• _WHAT YOU WILL DO_: Among the lines below, some may hold the word "from"; state how many do, giving only the number.

• _RECORDS SUPPLIED_:
◇ ◇ ◇ ◇
-- ==== Sys2Proof/Decode.lean ====
section
/-! DEFINITION. Decoding and encoding: command words (R90 to R95) and ALU micro-ops (R98 to R100), both of
30_encoding.md. A word is carried whole, so it has no byte order (R90). -/

namespace Sys2Proof

/-- What the decoder reads: a 32-bit word of the command channel, or a 16-bit word on the ALU's function select. -/
inductive Code where
  | cmd (w : BitVec 32)
  | uop (w : BitVec 16)
  deriving DecidableEq, Repr

/-- Why a micro-op word spells no table row (R100). A command word always spells one (R95). -/
inductive DecodeReject where
  /-- Bits 11:5 are not zero. -/
  | aluReservedBits
  /-- SHAMT is not zero for a function other than ROTR and SHR. -/
  | aluShamtNotTaken
  deriving DecidableEq, Repr

/-- A command word's operation code (R90). -/
def opField (w : BitVec 32) : BitVec 4 := w.extractLsb' 28 4

/-- A command word's argument (R90). -/
def argField (w : BitVec 32) : BitVec 28 := w.extractLsb' 0 28

/-- Decoding a command word is total (R95). -/
def decodeCmd (w : BitVec 32) : Instr :=
  if opField w = 0x0 then .illegalOp0 (argField w)
  else if opField w = 0x1 then
    if argField w = 0 then .init else .illegalInitArg (argField w)
  else if opField w = 0x2 then .absorb (argField w)
  else if opField w = 0x3 then
    if argField w = 0 then .finalize else .illegalFinalizeArg (argField w)
  else if (opField w).getLsbD 3 then .illegalOp8toF ((opField w).extractLsb' 0 3) (argField w)
  else .illegalOp4to7 ((opField w).extractLsb' 0 2) (argField w)

/-- A micro-op's function code (R98). -/
def fnField (w : BitVec 16) : BitVec 4 := w.extractLsb' 12 4

/-- A micro-op's reserved bits 11:5 (R98). -/
def reservedField (w : BitVec 16) : BitVec 7 := w.extractLsb' 5 7

/-- A micro-op's shift or rotate amount (R98, R103). -/
def shamtField (w : BitVec 16) : BitVec 5 := w.extractLsb' 0 5

/-- A function that takes no SHAMT: its SHAMT field must be 0 (R98, R100). -/
def withoutShamt (shamt : BitVec 5) (i : Instr) : Except DecodeReject Instr :=
  if shamt = 0 then .ok i else .error .aluShamtNotTaken

/-- The ALU function codes (R99); none for the reserved codes 0xC..0xF. -/
def aluFunction (fn : BitVec 4) (shamt : BitVec 5) : Option (Except DecodeReject Instr) :=
  if fn = 0x0 then some (withoutShamt shamt .aluAdd)
  else if fn = 0x1 then some (withoutShamt shamt .aluXor)
  else if fn = 0x2 then some (withoutShamt shamt .aluAnd)
  else if fn = 0x3 then some (withoutShamt shamt .aluNot)
  else if fn = 0x4 then some (.ok (.aluRotr shamt))
  else if fn = 0x5 then some (.ok (.aluShr shamt))
  else if fn = 0x6 then some (withoutShamt shamt .aluBsig0)
  else if fn = 0x7 then some (withoutShamt shamt .aluBsig1)
  else if fn = 0x8 then some (withoutShamt shamt .aluSsig0)
  else if fn = 0x9 then some (withoutShamt shamt .aluSsig1)
  else if fn = 0xA then some (withoutShamt shamt .aluCh)
  else if fn = 0xB then some (withoutShamt shamt .aluMaj)
  else none

/-- Decoding a micro-op: the reserved functions are a table row whatever their other bits; of the others, nonzero
bits 11:5 and an untaken SHAMT are rejected by name (R99, R100). -/
def decodeUop (w : BitVec 16) : Except DecodeReject Instr :=
  match aluFunction (fnField w) (shamtField w) with
  | none => .ok (.aluReserved (w.extractLsb' 12 2) (w.extractLsb' 0 12))
  | some r => if reservedField w = 0 then r else .error .aluReservedBits

/-- The decoder: total, and rejecting by name. -/
def decode : Code → Except DecodeReject Instr
  | .cmd w => .ok (decodeCmd w)
  | .uop w => decodeUop w

/-- The instruction read from a table row's word of `nbits` bits: a CMD32 row has one 32-bit word, an ALU16 row one
16-bit word. No row has another length. -/
def decodeTableWord (nbits w : Nat) : Option Instr :=
  if nbits = 32 then some (decodeCmd (BitVec.ofNat 32 w))
  else if nbits = 16 then (decodeUop (BitVec.ofNat 16 w)).toOption
  else none

/-- A command word from its two fields (R90). -/
def commandWord (op : BitVec 4) (arg : BitVec 28) : BitVec 32 := op ++ arg

/-- A micro-op word from its function code and SHAMT, bits 11:5 zero (R98). -/
def microOpWord (fn : BitVec 4) (shamt : BitVec 5) : BitVec 16 := fn ++ 0#7 ++ shamt

/-- The word of an instruction (R91, R99). -/
def encode : Instr → Code
  | .init => .cmd (commandWord 0x1 0)
  | .absorb arg => .cmd (commandWord 0x2 arg)
  | .finalize => .cmd (commandWord 0x3 0)
  | .illegalInitArg arg => .cmd (commandWord 0x1 arg)
  | .illegalFinalizeArg arg => .cmd (commandWord 0x3 arg)
  | .illegalOp0 arg => .cmd (commandWord 0x0 arg)
  | .illegalOp4to7 low arg => .cmd (commandWord (0b01#2 ++ low) arg)
  | .illegalOp8toF low arg => .cmd (commandWord (0b1#1 ++ low) arg)
  | .aluAdd => .uop (microOpWord 0x0 0)
  | .aluXor => .uop (microOpWord 0x1 0)
  | .aluAnd => .uop (microOpWord 0x2 0)
  | .aluNot => .uop (microOpWord 0x3 0)
  | .aluRotr shamt => .uop (microOpWord 0x4 shamt)
  | .aluShr shamt => .uop (microOpWord 0x5 shamt)
  | .aluBsig0 => .uop (microOpWord 0x6 0)
  | .aluBsig1 => .uop (microOpWord 0x7 0)
  | .aluSsig0 => .uop (microOpWord 0x8 0)
  | .aluSsig1 => .uop (microOpWord 0x9 0)
  | .aluCh => .uop (microOpWord 0xA 0)
  | .aluMaj => .uop (microOpWord 0xB 0)
  | .aluReserved low rest => .uop (0b11#2 ++ low ++ rest)

end Sys2Proof
end

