-- ==== Sys2Proof/Machine/Fetch.lean ====
section
/-! DEFINITION. What the machine does next. The engine fetches no instruction (R31, R79): the host offers command words
(R85), and a micro-op stands on the ALU's function select or does not (R98). -/

namespace Sys2Proof.Machine

/-- The next event. -/
inductive Event where
  /-- rst is asserted: it takes priority over everything (R217). -/
  | reset
  /-- A micro-op word is issued to the ALU (log entry 14). -/
  | microOp (w : BitVec 16)
  /-- A command is in flight: no other is accepted (R85, R246). -/
  | resume (f : InFlight)
  /-- The engine is ready and a command word is offered: it is accepted (R85). -/
  | command (w : BitVec 32)
  /-- Nothing is offered: the engine keeps its state (R230; log entry 2). -/
  | idle
  deriving DecidableEq, Repr

/-- The next event of a state, by R217 and R85. -/
def State.nextEvent (s : State) : Event :=
  if s.rst then .reset
  else
    match s.alu.uop with
    | some w => .microOp w
    | none =>
      match s.inflight with
      | some f => .resume f
      | none =>
        match s.cmd with
        | w :: _ => .command w
        | [] => .idle

/-- The offered command word is accepted and consumed (R73, R85). -/
def State.takeCommand (s : State) : State := { s with cmd := s.cmd.tail }

/-- The issued micro-op is taken. -/
def State.takeMicroOp (s : State) : State := { s with alu := { s.alu with uop := none } }

/-- The state in which `w` is the next command the engine accepts. -/
def State.withCommand (s : State) (w : BitVec 32) : State :=
  { s with rst := false, inflight := none, alu := { s.alu with uop := none }, cmd := w :: s.cmd }

/-- The state in which the micro-op `w` is issued to the ALU. -/
def State.withMicroOp (s : State) (w : BitVec 16) : State :=
  { s with rst := false, alu := { s.alu with uop := some w } }

end Sys2Proof.Machine
end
◇ ◇ ◇ ◇
• _YOUR SOLUTION_: 3